### DATA UNDER STUDY
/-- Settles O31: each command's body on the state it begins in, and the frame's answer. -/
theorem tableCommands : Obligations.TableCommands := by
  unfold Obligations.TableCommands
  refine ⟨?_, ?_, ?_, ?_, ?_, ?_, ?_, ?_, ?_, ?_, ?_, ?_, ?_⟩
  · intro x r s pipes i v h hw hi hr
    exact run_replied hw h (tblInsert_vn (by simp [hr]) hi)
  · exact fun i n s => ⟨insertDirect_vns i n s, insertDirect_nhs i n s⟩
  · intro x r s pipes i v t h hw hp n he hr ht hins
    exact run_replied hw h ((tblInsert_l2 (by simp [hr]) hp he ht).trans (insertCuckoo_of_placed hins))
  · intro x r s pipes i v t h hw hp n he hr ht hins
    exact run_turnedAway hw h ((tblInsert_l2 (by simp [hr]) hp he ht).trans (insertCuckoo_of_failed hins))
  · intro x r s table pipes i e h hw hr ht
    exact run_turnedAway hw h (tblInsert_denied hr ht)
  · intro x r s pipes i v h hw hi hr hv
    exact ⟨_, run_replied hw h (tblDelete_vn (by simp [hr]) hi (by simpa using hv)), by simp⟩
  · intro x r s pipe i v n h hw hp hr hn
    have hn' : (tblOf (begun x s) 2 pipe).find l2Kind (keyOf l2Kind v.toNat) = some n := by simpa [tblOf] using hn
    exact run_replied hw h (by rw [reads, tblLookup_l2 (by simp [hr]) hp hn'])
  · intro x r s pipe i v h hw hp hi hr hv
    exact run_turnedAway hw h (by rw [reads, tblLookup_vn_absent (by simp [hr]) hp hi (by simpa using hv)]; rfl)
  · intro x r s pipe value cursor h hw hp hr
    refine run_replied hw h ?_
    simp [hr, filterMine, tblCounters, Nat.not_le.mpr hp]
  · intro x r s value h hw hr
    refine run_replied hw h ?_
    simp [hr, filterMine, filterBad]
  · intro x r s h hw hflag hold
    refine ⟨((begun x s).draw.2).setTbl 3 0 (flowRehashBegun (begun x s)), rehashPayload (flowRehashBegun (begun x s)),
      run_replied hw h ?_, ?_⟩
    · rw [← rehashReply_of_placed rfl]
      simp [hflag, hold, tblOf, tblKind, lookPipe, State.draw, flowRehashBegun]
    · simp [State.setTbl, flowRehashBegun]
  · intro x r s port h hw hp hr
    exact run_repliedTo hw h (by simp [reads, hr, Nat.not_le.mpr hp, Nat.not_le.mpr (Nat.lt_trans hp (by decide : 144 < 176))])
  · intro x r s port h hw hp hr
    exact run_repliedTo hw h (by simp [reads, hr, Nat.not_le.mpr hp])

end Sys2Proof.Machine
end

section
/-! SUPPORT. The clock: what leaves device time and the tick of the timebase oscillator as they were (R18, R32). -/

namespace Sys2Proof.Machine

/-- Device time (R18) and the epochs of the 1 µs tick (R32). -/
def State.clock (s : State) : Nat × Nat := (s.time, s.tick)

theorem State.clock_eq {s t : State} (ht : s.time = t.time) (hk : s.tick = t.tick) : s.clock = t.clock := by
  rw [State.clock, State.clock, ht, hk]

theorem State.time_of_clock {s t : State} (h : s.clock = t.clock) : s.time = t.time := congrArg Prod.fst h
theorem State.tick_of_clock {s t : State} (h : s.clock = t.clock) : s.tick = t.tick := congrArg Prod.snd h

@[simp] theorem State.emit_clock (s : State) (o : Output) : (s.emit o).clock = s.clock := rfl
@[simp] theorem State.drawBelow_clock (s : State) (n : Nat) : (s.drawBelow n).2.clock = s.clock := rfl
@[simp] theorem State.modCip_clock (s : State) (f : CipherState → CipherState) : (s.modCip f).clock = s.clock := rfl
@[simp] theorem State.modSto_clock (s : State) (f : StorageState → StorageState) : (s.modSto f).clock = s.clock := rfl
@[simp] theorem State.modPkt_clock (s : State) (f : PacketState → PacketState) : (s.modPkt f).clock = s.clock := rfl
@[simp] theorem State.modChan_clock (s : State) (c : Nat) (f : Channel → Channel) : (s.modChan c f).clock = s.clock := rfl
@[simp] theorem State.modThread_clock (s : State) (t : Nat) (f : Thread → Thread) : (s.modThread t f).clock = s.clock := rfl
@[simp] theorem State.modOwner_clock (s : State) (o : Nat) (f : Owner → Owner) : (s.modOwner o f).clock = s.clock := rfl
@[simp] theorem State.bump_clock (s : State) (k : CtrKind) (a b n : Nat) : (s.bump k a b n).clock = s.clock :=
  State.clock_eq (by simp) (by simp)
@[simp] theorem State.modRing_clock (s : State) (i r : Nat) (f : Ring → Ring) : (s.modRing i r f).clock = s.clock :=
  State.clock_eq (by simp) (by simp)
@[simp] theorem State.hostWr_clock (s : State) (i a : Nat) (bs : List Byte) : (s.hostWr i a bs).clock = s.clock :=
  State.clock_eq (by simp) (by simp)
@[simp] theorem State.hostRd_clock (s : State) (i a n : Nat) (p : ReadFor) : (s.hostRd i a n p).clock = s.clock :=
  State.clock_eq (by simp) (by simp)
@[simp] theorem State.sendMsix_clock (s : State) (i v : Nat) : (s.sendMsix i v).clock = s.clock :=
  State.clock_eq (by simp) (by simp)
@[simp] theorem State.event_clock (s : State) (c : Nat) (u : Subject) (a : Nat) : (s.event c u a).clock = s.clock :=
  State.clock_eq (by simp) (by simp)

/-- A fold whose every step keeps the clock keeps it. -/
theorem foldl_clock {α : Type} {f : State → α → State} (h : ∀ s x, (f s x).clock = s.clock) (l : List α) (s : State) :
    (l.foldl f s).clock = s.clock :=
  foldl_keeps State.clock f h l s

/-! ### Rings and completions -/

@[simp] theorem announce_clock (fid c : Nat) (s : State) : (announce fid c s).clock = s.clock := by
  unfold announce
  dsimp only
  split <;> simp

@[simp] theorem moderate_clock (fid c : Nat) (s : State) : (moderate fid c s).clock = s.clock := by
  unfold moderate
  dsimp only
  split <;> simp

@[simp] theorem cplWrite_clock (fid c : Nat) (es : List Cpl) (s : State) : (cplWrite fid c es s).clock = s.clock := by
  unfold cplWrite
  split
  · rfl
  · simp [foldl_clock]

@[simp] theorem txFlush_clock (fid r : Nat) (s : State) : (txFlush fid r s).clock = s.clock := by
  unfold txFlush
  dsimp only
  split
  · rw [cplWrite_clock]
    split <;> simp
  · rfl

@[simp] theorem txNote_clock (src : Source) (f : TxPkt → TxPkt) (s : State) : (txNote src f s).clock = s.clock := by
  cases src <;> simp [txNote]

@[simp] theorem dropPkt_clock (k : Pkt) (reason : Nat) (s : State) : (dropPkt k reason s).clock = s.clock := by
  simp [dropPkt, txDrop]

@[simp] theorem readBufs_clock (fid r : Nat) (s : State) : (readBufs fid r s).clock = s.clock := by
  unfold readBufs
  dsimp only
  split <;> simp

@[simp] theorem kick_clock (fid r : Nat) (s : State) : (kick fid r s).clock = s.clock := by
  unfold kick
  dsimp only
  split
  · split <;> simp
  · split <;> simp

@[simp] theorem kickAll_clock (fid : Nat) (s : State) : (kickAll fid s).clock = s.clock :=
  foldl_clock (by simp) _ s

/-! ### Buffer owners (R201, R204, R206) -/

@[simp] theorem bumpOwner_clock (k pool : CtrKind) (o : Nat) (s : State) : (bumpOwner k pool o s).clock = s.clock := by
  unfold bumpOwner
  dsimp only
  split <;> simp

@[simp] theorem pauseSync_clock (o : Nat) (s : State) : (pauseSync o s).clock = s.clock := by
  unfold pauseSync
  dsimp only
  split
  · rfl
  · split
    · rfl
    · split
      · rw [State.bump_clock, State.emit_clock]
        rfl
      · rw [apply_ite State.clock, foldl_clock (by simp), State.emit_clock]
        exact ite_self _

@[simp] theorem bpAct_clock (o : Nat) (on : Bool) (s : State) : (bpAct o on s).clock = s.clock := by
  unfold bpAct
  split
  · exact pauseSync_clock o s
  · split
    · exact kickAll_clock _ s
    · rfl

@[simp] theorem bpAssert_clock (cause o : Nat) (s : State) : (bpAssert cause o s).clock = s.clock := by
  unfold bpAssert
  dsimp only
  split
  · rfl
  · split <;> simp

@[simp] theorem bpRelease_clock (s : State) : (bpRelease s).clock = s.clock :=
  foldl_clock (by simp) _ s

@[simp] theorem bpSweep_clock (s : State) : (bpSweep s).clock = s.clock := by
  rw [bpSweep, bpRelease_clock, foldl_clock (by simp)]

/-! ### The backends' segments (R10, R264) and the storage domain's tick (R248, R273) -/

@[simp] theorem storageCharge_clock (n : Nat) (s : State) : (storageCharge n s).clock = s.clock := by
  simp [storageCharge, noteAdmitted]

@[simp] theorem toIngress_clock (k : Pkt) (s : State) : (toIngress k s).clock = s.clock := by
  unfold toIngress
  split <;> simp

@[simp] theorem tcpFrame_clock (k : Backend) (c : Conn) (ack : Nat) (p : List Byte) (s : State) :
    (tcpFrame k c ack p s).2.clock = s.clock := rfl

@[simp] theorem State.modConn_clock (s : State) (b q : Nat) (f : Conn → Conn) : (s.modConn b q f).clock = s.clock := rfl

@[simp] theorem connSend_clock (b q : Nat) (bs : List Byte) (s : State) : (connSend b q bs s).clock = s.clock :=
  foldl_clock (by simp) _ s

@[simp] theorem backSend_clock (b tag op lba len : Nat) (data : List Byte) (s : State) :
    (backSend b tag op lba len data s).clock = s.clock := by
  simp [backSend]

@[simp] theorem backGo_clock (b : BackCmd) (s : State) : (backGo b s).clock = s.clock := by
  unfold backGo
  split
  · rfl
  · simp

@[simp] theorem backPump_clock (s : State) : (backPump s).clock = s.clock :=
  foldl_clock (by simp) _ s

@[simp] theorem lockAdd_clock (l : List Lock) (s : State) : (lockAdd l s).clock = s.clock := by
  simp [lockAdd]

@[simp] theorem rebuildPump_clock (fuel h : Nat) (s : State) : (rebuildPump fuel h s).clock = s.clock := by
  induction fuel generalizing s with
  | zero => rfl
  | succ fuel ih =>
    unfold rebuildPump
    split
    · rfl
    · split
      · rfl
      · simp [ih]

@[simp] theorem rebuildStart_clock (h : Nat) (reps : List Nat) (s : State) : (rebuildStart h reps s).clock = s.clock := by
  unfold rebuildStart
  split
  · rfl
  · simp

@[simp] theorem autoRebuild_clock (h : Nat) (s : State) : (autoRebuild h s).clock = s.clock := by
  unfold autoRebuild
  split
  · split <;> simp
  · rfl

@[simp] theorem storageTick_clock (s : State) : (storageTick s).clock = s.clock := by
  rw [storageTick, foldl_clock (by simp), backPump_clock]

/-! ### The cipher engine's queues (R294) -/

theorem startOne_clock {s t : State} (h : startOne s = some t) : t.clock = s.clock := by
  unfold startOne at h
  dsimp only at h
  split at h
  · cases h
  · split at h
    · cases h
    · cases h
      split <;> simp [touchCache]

### WHAT YOU SHOULD DO
Extract every line above containing the word "flowRehashBegun".

### SOLVED PROBLEM
    refine ⟨((begun x s).draw.2).setTbl 3 0 (flowRehashBegun (begun x s)), rehashPayload (flowRehashBegun (begun x s)),
      simp [hflag, hold, tblOf, tblKind, lookPipe, State.draw, flowRehashBegun]
    · simp [State.setTbl, flowRehashBegun]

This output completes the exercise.